=== Begin Enclosure ===
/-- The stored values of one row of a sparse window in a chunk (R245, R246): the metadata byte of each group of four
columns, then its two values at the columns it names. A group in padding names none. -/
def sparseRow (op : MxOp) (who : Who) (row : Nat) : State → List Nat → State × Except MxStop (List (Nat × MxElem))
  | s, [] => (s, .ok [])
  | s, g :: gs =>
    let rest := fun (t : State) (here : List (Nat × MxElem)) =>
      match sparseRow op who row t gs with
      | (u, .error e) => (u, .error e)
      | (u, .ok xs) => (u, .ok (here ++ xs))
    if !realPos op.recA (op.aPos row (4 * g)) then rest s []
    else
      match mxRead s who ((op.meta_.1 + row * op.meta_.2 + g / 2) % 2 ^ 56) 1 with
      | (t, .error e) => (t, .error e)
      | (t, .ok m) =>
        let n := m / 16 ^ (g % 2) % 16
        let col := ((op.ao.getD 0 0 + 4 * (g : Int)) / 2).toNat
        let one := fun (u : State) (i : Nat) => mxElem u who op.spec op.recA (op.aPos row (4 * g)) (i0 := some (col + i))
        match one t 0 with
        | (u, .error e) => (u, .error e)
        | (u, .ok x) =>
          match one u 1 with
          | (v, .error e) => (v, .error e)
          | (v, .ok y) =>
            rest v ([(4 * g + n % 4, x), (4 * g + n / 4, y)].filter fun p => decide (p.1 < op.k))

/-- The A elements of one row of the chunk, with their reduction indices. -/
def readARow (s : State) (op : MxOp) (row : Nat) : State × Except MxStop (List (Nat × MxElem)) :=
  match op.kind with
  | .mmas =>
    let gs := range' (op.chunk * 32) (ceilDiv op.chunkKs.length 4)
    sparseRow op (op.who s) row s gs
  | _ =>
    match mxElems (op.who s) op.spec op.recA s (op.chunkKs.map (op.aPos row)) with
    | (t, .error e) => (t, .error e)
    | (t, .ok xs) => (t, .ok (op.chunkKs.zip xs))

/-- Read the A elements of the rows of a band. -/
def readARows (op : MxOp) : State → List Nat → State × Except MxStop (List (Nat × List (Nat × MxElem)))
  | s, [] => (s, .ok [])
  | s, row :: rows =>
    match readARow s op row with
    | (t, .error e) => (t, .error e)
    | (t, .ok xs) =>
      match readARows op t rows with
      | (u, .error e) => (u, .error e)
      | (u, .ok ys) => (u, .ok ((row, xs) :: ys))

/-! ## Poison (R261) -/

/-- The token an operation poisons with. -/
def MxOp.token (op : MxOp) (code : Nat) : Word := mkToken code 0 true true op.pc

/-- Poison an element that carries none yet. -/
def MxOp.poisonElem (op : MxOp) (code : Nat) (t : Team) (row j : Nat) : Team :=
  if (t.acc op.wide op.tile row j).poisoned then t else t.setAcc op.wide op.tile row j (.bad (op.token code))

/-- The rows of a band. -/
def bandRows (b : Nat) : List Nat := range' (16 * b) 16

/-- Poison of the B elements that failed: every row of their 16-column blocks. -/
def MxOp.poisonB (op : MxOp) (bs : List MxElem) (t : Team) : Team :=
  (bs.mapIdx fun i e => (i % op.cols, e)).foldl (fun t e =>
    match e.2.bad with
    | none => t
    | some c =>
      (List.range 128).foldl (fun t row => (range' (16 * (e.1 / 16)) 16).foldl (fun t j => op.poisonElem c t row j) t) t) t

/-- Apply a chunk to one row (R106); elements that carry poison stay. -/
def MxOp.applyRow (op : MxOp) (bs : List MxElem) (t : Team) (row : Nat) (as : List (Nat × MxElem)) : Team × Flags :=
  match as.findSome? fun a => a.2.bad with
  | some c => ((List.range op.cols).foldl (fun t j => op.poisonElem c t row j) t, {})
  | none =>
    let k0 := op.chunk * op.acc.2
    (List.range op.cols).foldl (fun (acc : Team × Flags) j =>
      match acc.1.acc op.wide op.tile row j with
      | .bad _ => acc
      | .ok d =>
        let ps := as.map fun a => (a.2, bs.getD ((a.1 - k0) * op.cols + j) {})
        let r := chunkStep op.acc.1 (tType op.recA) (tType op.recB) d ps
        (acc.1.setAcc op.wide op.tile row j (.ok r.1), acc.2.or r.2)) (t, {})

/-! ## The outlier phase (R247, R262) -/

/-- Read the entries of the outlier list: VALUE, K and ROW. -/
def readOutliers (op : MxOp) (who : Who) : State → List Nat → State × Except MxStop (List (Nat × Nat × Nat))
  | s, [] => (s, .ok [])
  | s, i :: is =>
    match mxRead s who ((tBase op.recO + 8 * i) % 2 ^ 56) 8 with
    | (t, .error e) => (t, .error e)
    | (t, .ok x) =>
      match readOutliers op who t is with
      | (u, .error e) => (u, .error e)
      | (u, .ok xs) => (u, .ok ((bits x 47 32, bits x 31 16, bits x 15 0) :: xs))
=== End Enclosure ===
=== Begin Enclosure ===
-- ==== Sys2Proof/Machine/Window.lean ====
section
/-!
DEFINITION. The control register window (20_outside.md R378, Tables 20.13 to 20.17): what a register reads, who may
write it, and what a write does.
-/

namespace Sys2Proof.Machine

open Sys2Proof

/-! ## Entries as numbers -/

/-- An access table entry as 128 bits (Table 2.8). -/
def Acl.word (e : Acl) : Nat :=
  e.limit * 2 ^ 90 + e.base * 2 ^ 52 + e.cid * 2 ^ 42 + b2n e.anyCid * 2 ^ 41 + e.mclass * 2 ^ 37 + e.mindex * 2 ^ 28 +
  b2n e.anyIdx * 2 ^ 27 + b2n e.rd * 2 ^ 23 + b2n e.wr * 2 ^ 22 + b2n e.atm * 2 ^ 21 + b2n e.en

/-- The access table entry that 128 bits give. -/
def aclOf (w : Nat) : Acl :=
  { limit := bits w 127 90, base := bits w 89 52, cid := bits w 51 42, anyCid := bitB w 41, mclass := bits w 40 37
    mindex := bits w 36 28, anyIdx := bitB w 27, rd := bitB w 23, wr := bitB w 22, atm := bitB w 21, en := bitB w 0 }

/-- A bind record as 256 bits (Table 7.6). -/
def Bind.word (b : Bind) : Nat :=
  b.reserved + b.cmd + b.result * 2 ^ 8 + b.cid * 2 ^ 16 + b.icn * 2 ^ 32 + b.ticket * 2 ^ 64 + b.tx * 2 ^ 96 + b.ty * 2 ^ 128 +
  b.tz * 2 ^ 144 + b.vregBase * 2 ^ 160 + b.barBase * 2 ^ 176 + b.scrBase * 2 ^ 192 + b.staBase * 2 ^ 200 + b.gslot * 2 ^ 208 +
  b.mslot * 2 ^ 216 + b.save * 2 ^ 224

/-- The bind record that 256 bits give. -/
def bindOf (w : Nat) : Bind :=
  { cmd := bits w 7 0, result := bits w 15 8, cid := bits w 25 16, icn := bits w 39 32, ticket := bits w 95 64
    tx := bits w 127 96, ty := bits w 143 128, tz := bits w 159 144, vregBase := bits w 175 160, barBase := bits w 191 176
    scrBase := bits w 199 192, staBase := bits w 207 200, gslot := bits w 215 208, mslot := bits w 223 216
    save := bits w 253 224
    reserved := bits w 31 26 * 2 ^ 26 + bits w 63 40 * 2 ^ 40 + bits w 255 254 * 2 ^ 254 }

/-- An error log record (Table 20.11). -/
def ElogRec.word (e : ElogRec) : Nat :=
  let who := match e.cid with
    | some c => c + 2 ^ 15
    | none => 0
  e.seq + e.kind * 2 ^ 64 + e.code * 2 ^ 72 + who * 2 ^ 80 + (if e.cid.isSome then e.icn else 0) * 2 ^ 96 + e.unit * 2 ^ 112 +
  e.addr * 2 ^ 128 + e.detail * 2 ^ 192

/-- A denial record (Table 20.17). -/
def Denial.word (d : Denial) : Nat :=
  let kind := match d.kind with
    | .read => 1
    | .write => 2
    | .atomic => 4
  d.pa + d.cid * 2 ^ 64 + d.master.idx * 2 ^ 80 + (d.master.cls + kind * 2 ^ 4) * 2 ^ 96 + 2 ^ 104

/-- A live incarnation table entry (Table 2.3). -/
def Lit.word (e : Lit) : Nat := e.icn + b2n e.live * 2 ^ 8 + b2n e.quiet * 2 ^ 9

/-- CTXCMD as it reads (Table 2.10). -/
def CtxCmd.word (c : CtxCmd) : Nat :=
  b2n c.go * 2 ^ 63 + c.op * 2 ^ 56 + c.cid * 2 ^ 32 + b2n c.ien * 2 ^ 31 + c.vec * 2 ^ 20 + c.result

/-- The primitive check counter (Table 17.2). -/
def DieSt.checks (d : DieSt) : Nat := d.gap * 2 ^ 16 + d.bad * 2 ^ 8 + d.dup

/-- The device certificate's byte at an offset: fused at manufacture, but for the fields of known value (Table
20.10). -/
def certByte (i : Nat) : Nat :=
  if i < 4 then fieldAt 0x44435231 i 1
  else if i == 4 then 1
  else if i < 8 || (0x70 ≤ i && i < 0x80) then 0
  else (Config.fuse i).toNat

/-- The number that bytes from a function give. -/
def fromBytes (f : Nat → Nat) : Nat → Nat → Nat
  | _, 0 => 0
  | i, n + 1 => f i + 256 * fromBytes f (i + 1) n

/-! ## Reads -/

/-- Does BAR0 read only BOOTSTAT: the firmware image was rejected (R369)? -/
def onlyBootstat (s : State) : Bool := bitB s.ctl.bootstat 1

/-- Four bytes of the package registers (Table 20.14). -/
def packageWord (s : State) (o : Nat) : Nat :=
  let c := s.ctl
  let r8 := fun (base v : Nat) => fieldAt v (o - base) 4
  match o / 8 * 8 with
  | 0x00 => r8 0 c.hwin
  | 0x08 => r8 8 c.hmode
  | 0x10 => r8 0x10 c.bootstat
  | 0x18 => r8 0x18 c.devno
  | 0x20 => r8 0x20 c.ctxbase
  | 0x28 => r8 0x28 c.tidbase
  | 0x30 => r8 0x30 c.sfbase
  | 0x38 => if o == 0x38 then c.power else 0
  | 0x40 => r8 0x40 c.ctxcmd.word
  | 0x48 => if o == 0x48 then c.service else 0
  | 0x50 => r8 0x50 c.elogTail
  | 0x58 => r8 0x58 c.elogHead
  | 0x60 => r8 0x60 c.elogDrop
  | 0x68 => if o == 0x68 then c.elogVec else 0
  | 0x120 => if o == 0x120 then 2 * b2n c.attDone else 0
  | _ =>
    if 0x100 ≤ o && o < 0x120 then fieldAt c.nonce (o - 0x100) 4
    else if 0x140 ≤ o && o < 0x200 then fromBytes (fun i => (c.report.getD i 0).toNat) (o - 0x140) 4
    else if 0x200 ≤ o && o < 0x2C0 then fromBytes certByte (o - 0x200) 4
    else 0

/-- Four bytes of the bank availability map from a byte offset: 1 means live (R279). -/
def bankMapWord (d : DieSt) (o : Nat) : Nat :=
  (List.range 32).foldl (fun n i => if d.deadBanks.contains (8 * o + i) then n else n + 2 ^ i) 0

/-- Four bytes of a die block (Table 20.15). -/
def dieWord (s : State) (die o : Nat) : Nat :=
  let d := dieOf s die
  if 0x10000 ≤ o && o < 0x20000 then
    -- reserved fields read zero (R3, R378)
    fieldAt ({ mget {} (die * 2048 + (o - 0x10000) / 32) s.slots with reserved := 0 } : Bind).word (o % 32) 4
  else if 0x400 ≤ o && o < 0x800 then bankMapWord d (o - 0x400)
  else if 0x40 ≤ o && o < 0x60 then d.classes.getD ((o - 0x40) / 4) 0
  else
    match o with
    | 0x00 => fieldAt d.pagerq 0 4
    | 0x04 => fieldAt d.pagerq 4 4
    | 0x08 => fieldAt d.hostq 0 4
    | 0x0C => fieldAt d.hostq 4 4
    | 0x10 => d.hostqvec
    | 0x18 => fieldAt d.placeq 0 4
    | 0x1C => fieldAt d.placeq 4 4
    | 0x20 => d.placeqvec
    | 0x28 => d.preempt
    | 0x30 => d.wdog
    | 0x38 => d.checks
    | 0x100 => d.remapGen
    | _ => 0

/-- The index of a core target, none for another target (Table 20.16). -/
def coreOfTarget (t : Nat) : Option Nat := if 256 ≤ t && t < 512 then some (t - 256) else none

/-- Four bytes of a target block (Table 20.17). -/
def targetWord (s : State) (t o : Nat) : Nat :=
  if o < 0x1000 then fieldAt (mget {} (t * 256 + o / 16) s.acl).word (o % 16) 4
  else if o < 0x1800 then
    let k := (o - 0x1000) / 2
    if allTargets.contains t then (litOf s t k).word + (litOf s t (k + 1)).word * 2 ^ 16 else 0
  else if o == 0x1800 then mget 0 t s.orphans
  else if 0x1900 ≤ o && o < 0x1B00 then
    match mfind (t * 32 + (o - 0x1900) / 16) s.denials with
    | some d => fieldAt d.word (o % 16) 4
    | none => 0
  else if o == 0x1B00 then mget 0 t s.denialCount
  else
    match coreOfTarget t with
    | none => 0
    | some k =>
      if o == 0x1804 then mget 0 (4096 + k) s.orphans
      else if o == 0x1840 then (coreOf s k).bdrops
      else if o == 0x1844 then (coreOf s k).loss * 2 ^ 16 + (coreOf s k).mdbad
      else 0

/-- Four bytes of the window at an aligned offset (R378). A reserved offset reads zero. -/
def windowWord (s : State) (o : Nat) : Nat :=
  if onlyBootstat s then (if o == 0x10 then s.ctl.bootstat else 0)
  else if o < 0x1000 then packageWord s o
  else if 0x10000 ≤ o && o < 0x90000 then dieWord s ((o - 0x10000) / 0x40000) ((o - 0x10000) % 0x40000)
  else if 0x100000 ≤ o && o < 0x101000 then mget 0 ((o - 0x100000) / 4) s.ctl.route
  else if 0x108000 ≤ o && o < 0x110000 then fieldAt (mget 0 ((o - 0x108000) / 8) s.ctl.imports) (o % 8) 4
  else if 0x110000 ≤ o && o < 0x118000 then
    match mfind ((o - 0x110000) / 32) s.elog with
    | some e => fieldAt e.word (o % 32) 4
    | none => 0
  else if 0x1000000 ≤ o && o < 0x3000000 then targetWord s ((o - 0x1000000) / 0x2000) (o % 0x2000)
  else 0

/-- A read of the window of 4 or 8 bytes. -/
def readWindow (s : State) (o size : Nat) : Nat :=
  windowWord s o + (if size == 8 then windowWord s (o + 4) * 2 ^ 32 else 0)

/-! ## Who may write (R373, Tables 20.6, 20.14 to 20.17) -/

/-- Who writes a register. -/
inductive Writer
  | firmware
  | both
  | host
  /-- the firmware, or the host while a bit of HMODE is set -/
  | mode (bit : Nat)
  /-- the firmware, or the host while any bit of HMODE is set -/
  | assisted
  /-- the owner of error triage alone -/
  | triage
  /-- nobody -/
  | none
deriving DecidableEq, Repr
=== End Enclosure ===
*Work required:* Copy all lines from the listing that contain "values".

*Solution:*
/-- The stored values of one row of a sparse window in a chunk (R245, R246): the metadata byte of each group of four
columns, then its two values at the columns it names. A group in padding names none. -/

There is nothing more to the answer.